The idea in 2021 that the Nationals are the champions of the farmers is as accurate as the idea Scott Morrison actually had anything inside his blue covered, “Australian Way”, pamphlet of doom he waved about at last week’s presser.
The Nationals bring ruling power to a Liberal party – who at 44 Liberal seats to 68 Labor seats at the 2019 election – could never maintain an election in their own right. It’s a marriage of convenience, not the least of which is saving the besuited Liberals from ever having to get in a car and drive to bumfucknowhere to discuss politics in a pub with people who don’t wash their cars.
Let the Nationals con the locals into thinking they’re looking after The Regions and the Liberals can focus on Facebook franking credit memes and avoiding an ICAC.The truth is the Nationals are a small, dysfunctional, barely representative political party that has held a knife to the throat of, not just the Australian population, but by default, the world.

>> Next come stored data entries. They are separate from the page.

/-- What IN holds after a write of IN_LEN: the bytes that stay inside, then the free ones (log entry 7). -/
def resizedIn (n : Nat) (s : State) : List Byte :=
  s.inBuf.take n ++ (List.range (n - s.inBuf.length)).map fun k => Config.freeByte (s.draws + k)

theorem resizedIn_length (n : Nat) (s : State) : (resizedIn n s).length = n := by
  simp only [resizedIn, List.length_append, List.length_take, List.length_map, List.length_range]
  omega

theorem resizedIn_getElem? {n k : Nat} {s : State} (hn : k < n) (hk : k < s.inBuf.length) :
    (resizedIn n s)[k]? = s.inBuf[k]? := by
  have hkept : k < (s.inBuf.take n).length := by rw [List.length_take]; omega
  rw [resizedIn, List.getElem?_append_left hkept, List.getElem?_take_of_lt hn]

theorem writeInLen_of_fits {n : Nat} {s : State} (h : fits s.cfg.bufCap n = true) :
    writeInLen n s = .next { s with
      inBuf := resizedIn n s, draws := s.draws + (n - s.inBuf.length) } := if_pos h

theorem writeInLen_eq_refused_iff {n : Nat} {s : State} :
    writeInLen n s = .refused .inputExceedsCapacity ↔ fits s.cfg.bufCap n = false := by
  by_cases hfit : fits s.cfg.bufCap n = true <;> simp [writeInLen, hfit]

/-! ## The reads of the two buffers -/

theorem readHost_inByte_of_some {s : State} {k : Nat} {b : Byte} (h : s.inBuf[k]? = some b) :
    readHost (.inByte k) s = .next (answer (.byte b) s) := by simp [readHost, h]

theorem readHost_inByte_eq_fault_iff {s : State} {k : Nat} :
    readHost (.inByte k) s = .fault .inIndexOutOfRange ↔ s.inBuf.length ≤ k := by
  rw [← List.getElem?_eq_none_iff]
  cases h : s.inBuf[k]? <;> simp [readHost, h]

theorem readHost_outByte_of_some {s : State} {k : Nat} {b : Byte} (h : s.out[k]? = some b) :
    readHost (.outByte k) s = .next (answer (.byte b) s) := by simp [readHost, readOutByte, h]

theorem readHost_outByte_of_none {s : State} {k : Nat} (h : s.out[k]? = none) :
    readHost (.outByte k) s =
      .next (answer (.byte (Config.freeByte s.draws)) { s with draws := s.draws + 1 }) := by
  simp [readHost, readOutByte, h]

/-- STATUS with [7:4] cleared (R25). -/
theorem statusRead_eq_and (status : Byte) : statusRead status = status &&& 0x0F := by
  revert status
  decide

/-! ## The writes of CMD -/

/-- A step that issues a legal value runs its command (R55). -/
theorem step_writeCmd_ok {s : State} {c : Byte} {rest : List HostOp} {i : Instr}
    (h : s.host = .writeCmd c :: rest) (hd : decodeCmd c = .ok i) :
    step s = exec i { s with host := rest, cmd := c } := by
  rw [step_writeCmd h, issue_ok hd]

theorem finish_ne_fault (r : Except ErrorKind (List Byte)) (s : State) (f : Fault) :
    finish r s ≠ .fault f := by
  cases r with
  | error e => exact nofun
  | ok out =>
    rw [finish_ok, complete]
    split <;> exact nofun

theorem issue_ne_fault (c : Byte) (s : State) (f : Fault) : issue c s ≠ .fault f := by
  cases hd : decodeCmd c with
  | ok i => rw [issue_ok hd, exec_eq_finish]; exact finish_ne_fault _ _ f
  | error e => rw [issue_error hd]; exact nofun

/-! ## The obligations -/

/-- Settles O5: the transaction that `withFetchWord` puts first is a write of the command's own byte. -/
theorem stepRunsDecodedCommand : Obligations.StepRunsDecodedCommand := by
  refine ⟨fun s c rest i => step_writeCmd_ok, fun s i => ?_⟩
  have hword : (s.withFetchWord 8 (encodeCmd i).toNat).host = .writeCmd (encodeCmd i) :: s.host := by
    rw [withFetchWord_host, BitVec.ofNat_toNat, BitVec.setWidth_eq]
  exact step_writeCmd_ok hword (decodeCmd_encodeCmd i)

/-- Settles O6: a step takes the first transaction of the list and leaves the rest. -/
theorem hostWritesInThenCommand : Obligations.HostWritesInThenCommand := by
  refine ⟨fun s t c i rest hs hd hfit => ?_, fun s => step_idle⟩
  refine ⟨_, (step_transact hs).trans (writeIn_of_fits hfit), rfl, ?_⟩
  exact step_writeCmd_ok rfl hd

/-- Settles O7: the byte write sets one byte, and the length write keeps the first bytes. -/
theorem hostWritesPartOfIn : Obligations.HostWritesPartOfIn := by
  refine ⟨fun s k b rest hs hk => ?_, fun s n rest hs hfit => ?_⟩
  · exact (step_transact hs).trans (writeInByte_of_lt (s := { s with host := rest }) hk b)
  · refine ⟨_, (step_transact hs).trans (writeInLen_of_fits hfit), rfl, resizedIn_length n _, ?_⟩
    exact fun k => resizedIn_getElem?

/-- Settles O8: each access is told by the one check it makes, and those without a check answer. -/
theorem hostAccessStops : Obligations.HostAccessStops := by
  intro s op rest hs
  rw [step_transact hs]
  cases op with
  | writeIn u => exact (writeIn_eq_refused_iff (s := { s with host := rest })).symm
  | writeInByte k b => exact (writeInByte_eq_fault_iff (s := { s with host := rest })).symm
  | writeInLen n => exact (writeInLen_eq_refused_iff (s := { s with host := rest })).symm
  | writeCmd c => exact issue_ne_fault c _
  | writeStatus b => exact ⟨_, rfl⟩
  | reset => exact ⟨_, rfl⟩
  | read r =>
    cases r with
    | cmd | status | inLen | outLen | outByte k => exact ⟨_, rfl⟩
    | inByte k => exact (readHost_inByte_eq_fault_iff (s := { s with host := rest })).symm

/-- Settles O9: a read that answers has changed what the host holds and nothing more. -/
theorem hostReadsHaveNoSideEffect : Obligations.HostReadsHaveNoSideEffect := by
  intro s t r rest hs ht
  rw [step_transact hs] at ht
  obtain ⟨v, d, rfl⟩ := readHost_next_cases ht
  rfl

/-- Settles O10: each read answers the register, the length or the byte it names; past the end of OUT it
draws one free byte. -/
theorem hostReadAnswers : Obligations.HostReadAnswers := by
  intro s r rest hs
  have hstep : step s = readHost r { s with host := rest } := step_transact hs
  cases r with
  | cmd | inLen | outLen => exact hstep
  | status =>
    rw [← statusRead_eq_and]
    exact hstep
  | inByte k => exact fun b hb => hstep.trans (readHost_inByte_of_some (s := { s with host := rest }) hb)
  | outByte k =>
    refine ⟨fun b hb => ?_, fun hk => ⟨Config.freeByte s.draws, ?_⟩⟩
    · exact hstep.trans (readHost_outByte_of_some (s := { s with host := rest }) hb)
    · have hnone : s.out[k]? = none := List.getElem?_eq_none hk
      exact hstep.trans (readHost_outByte_of_none (s := { s with host := rest }) hnone)

/-- Settles O12: the values of `State.reset`, and those of `resetBlock` on the state that is left of the
list of transactions. -/
theorem resetValues : Obligations.ResetValues := by
  refine ⟨⟨rfl, rfl, rfl, rfl, rfl, rfl⟩, fun s rest hs => ?_⟩
  exact ⟨resetBlock { s with host := rest }, step_transact hs, rfl⟩

end Sys2Proof.Proofs
end

section
/-! PROOF. Completion and repetition of a command (spec/70_reset_and_hazards.md R259;
spec/60_exceptions.md R224): with unbounded buffers nothing is refused, and a command run again finds the
index built and writes the result that stands. -/

namespace Sys2Proof.Proofs

open Sys2Proof.Machine Sys2Proof.Laws

/-! ## Completion -/

theorem exec_completes (i : Instr) {s : State} (h : s.cfg.bufCap = none) :
    ∃ t, exec i s = .next t := by
  obtain ⟨t, -, hexec⟩ := exec_capacity i s
  exact ⟨_, hexec.trans (if_pos (by rw [h, fits_none]))⟩

/-- Settles O17: only a result that does not fit BUF_CAP is refused, and every result fits `none`. -/
theorem everyCommandCompletes : Obligations.EveryCommandCompletes :=
  fun i _ => exec_completes i

theorem issue_completes (c : Byte) {s : State} (h : s.cfg.bufCap = none) :
    ∃ t, issue c s = .next t := by
  cases hd : decodeCmd c with
  | ok i => rw [issue_ok hd]; exact exec_completes i h
  | error e => exact ⟨_, issue_error hd⟩

/-! ## Repetition -/

/-- A command reads no OUT and no STATUS. -/
theorem commandResult_setOutStatus (i : Instr) (u : List Byte) (b : Byte) (s : State) :
    commandResult i { s with out := u, status := b } = commandResult i s := by
  cases i <;> rfl

theorem commandBase_setOutStatus (i : Instr) (u : List Byte) (b : Byte) (s : State) :
    commandBase i { s with out := u, status := b } =
      { commandBase i s with out := u, status := b } := by
  by_cases hi : BuildsIndex i
  · simp only [commandBase_of_buildsIndex hi, ensureBuilt]
  · simp only [commandBase_of_not_buildsIndex hi]

theorem commandBase_commandBase (i : Instr) (s : State) :
    commandBase i (commandBase i s) = commandBase i s := by
  by_cases hi : BuildsIndex i
  · simp only [commandBase_of_buildsIndex hi, ensureBuilt_ensureBuilt]
  · simp only [commandBase_of_not_buildsIndex hi]

/-- The result of a command is the same once the index is built (R122, R124). -/
theorem commandResult_commandBase (i : Instr) (s : State) :
    commandResult i (commandBase i s) = commandResult i s := by
  obtain hb | ⟨st, rfl | rfl, -, hb⟩ := commandBase_cases i s <;> rw [hb] <;> rfl

/-- A command on the state that its own success or error has left. -/
theorem exec_commandBase (i : Instr) (u : List Byte) (b : Byte) (s : State) :
    exec i { commandBase i s with out := u, status := b } =
      finish (commandResult i s) { commandBase i s with out := u, status := b } := by
  rw [exec_eq_finish, commandResult_setOutStatus, commandResult_commandBase,
    commandBase_setOutStatus, commandBase_commandBase]

/-- Settles O24: a command is `finish` of a result that it does not change, on a state that it does not
build twice. -/
theorem commandRepeated : Obligations.CommandRepeated := by
  intro i s t h
  obtain ⟨out, hr, hfit, rfl⟩ | ⟨e, hr, rfl⟩ := exec_next_cases h
  · have hfit' : fits (finishOk out (commandBase i s)).cfg.bufCap out.length = true := by
      rwa [finishOk_cfg, commandBase_cfg]
    calc exec i (finishOk out (commandBase i s))
        = finish (.ok out) (finishOk out (commandBase i s)) := hr ▸ exec_commandBase i _ _ s
      _ = .next (finishOk out (commandBase i s)) := complete_of_fits hfit'
  · calc exec i (raiseError e (commandBase i s))
        = finish (.error e) (raiseError e (commandBase i s)) := hr ▸ exec_commandBase i _ _ s
      _ = .next (raiseError e (commandBase i s)) := rfl

end Sys2Proof.Proofs
end

section
/-! PROOF. Transparency of the cache (spec/41_reverse_index.md R124): two states that differ in REVIDX and
BUILT alone, both keeping the cache rule, take every step alike. -/

namespace Sys2Proof.Proofs

open Sys2Proof.Machine Sys2Proof.Laws

/-- Two states that the host cannot tell apart, each keeping the cache rule. -/
def CacheTwins (s t : State) : Prop := SameButCache s t ∧ CacheOk s ∧ CacheOk t

/-- The twin of a state is that state with another cache. -/
theorem cacheTwins_iff {s t : State} : CacheTwins s t ↔
    ∃ b table, t = { s with built := b, revidx := table } ∧ CacheOk s ∧ CacheOk t := by
  constructor
  · rintro ⟨hst, hs, ht⟩
    exact ⟨t.built, t.revidx, Eq.symm hst, hs, ht⟩
  · rintro ⟨b, table, rfl, hs, ht⟩
    exact ⟨rfl, hs, ht⟩

theorem agreeButCache_next_iff {s t : State} :
    AgreeButCache (.next s) (.next t) ↔ CacheTwins s t := Iff.rfl

/-- All that two outcomes that agree can be. -/
theorem agreeButCache_cases {a b : Host.Outcome State Fault Refusal} (h : AgreeButCache a b) :
    (∃ s t, a = .next s ∧ b = .next t ∧ CacheTwins s t) ∨
    (∃ r, a = .fault r ∧ b = .fault r) ∨ ∃ r, a = .refused r ∧ b = .refused r := by
  unfold AgreeButCache at h
  split at h
  · exact .inl ⟨_, _, rfl, rfl, h⟩
  · exact .inr (.inl ⟨_, rfl, by rw [h]⟩)
  · exact .inr (.inr ⟨_, rfl, by rw [h]⟩)
  · exact h.elim

/-! ## Updates and commands -/

theorem CacheTwins.sameOperands {s t : State} (h : CacheTwins s t) : SameOperands s t := by
  obtain ⟨b, table, rfl, hs, ht⟩ := cacheTwins_iff.1 h
  exact ⟨rfl, rfl, rfl, hs, ht⟩

theorem CacheTwins.setCmd {s t : State} (h : CacheTwins s t) (c : Byte) :
    CacheTwins { s with cmd := c } { t with cmd := c } := by
  obtain ⟨b, table, rfl, hs, ht⟩ := cacheTwins_iff.1 h
  exact ⟨rfl, hs, ht⟩

theorem CacheTwins.setHost {s t : State} (h : CacheTwins s t) (ops : List HostOp) :
    CacheTwins { s with host := ops } { t with host := ops } := by
  obtain ⟨b, table, rfl, hs, ht⟩ := cacheTwins_iff.1 h
  exact ⟨rfl, hs, ht⟩

theorem CacheTwins.commandBase {s t : State} (h : CacheTwins s t) (i : Instr) :
    CacheTwins (commandBase i s) (commandBase i t) := by
  by_cases hi : BuildsIndex i
  · obtain ⟨b, table, rfl, hs, ht⟩ := cacheTwins_iff.1 h
    rw [commandBase_of_buildsIndex hi, commandBase_of_buildsIndex hi]
    exact ⟨rfl, cacheOk_ensureBuilt hs, cacheOk_ensureBuilt ht⟩
  · rwa [commandBase_of_not_buildsIndex hi, commandBase_of_not_buildsIndex hi]

theorem CacheTwins.raiseError {s t : State} (h : CacheTwins s t) (e : ErrorKind) :
    CacheTwins (raiseError e s) (raiseError e t) := by
  obtain ⟨b, table, rfl, hs, ht⟩ := cacheTwins_iff.1 h
  exact ⟨rfl, hs, ht⟩

theorem CacheTwins.finishOk {s t : State} (h : CacheTwins s t) (r : List Byte) :
    CacheTwins (finishOk r s) (finishOk r t) := by
  obtain ⟨b, table, rfl, hs, ht⟩ := cacheTwins_iff.1 h
  exact ⟨rfl, hs, ht⟩

/-- The end of a command reads nothing of the cache. -/
theorem CacheTwins.finish {s t : State} (h : CacheTwins s t)
    (r : Except ErrorKind (List Byte)) :
    AgreeButCache (finish r s) (finish r t) := by
  have hcfg : s.cfg = t.cfg := h.sameOperands.cfg
  cases r with
  | error e => exact agreeButCache_next_iff.2 (h.raiseError e)
  | ok out =>
    rw [finish_ok, finish_ok]
    by_cases hfit : fits s.cfg.bufCap out.length = true
    · rw [complete_of_fits hfit, complete_of_fits (hcfg ▸ hfit)]
      exact agreeButCache_next_iff.2 (h.finishOk out)
    · rw [complete_of_not_fits hfit, complete_of_not_fits (hcfg ▸ hfit)]
      exact rfl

Dragging ourselves to the COP26 table in Glasgow like a truant child who’s copied their own homework and won’t let you see it anyway, Australia will now embarrassingly be presenting to the world the same carbon reduction plan we’ve had since 2015 – thanks to the Nationals.
As Climate 200’s founder Simon Holmes a Court said this month, “That’s like a child in grade six back in 2015 now coming into year 12 and presenting their teachers with the same schoolwork they wrote back in primary school. None of it is acceptable anymore.”
Increasingly fighting for the political red-neck space with Clive Palmer’s text-spam party, Pauline Hanson’s racists-first party and the shooting-fishing-and-ute-tooting party, the National’s net-zero climate deal (the one nobody has seen) with the Liberals was as much about them pretending not to cave and commit culturicide in front of the voting base they’ve been telling for the last eight years, “climate change does not exist” as it was a last grab for their own political relevance.
And with a 2019 ANU post-election study indicating those under-35 increasingly vote for the Greens and/or Independents, you should grab those goodies off the table while you can Nats babies. It’s the last call for drinks at the pub, and it’s closing. The future is coming fast and it’s planning on making you irrelevant, banishing you deep into the bush you so revere. A place where finally – no one can hear you scream.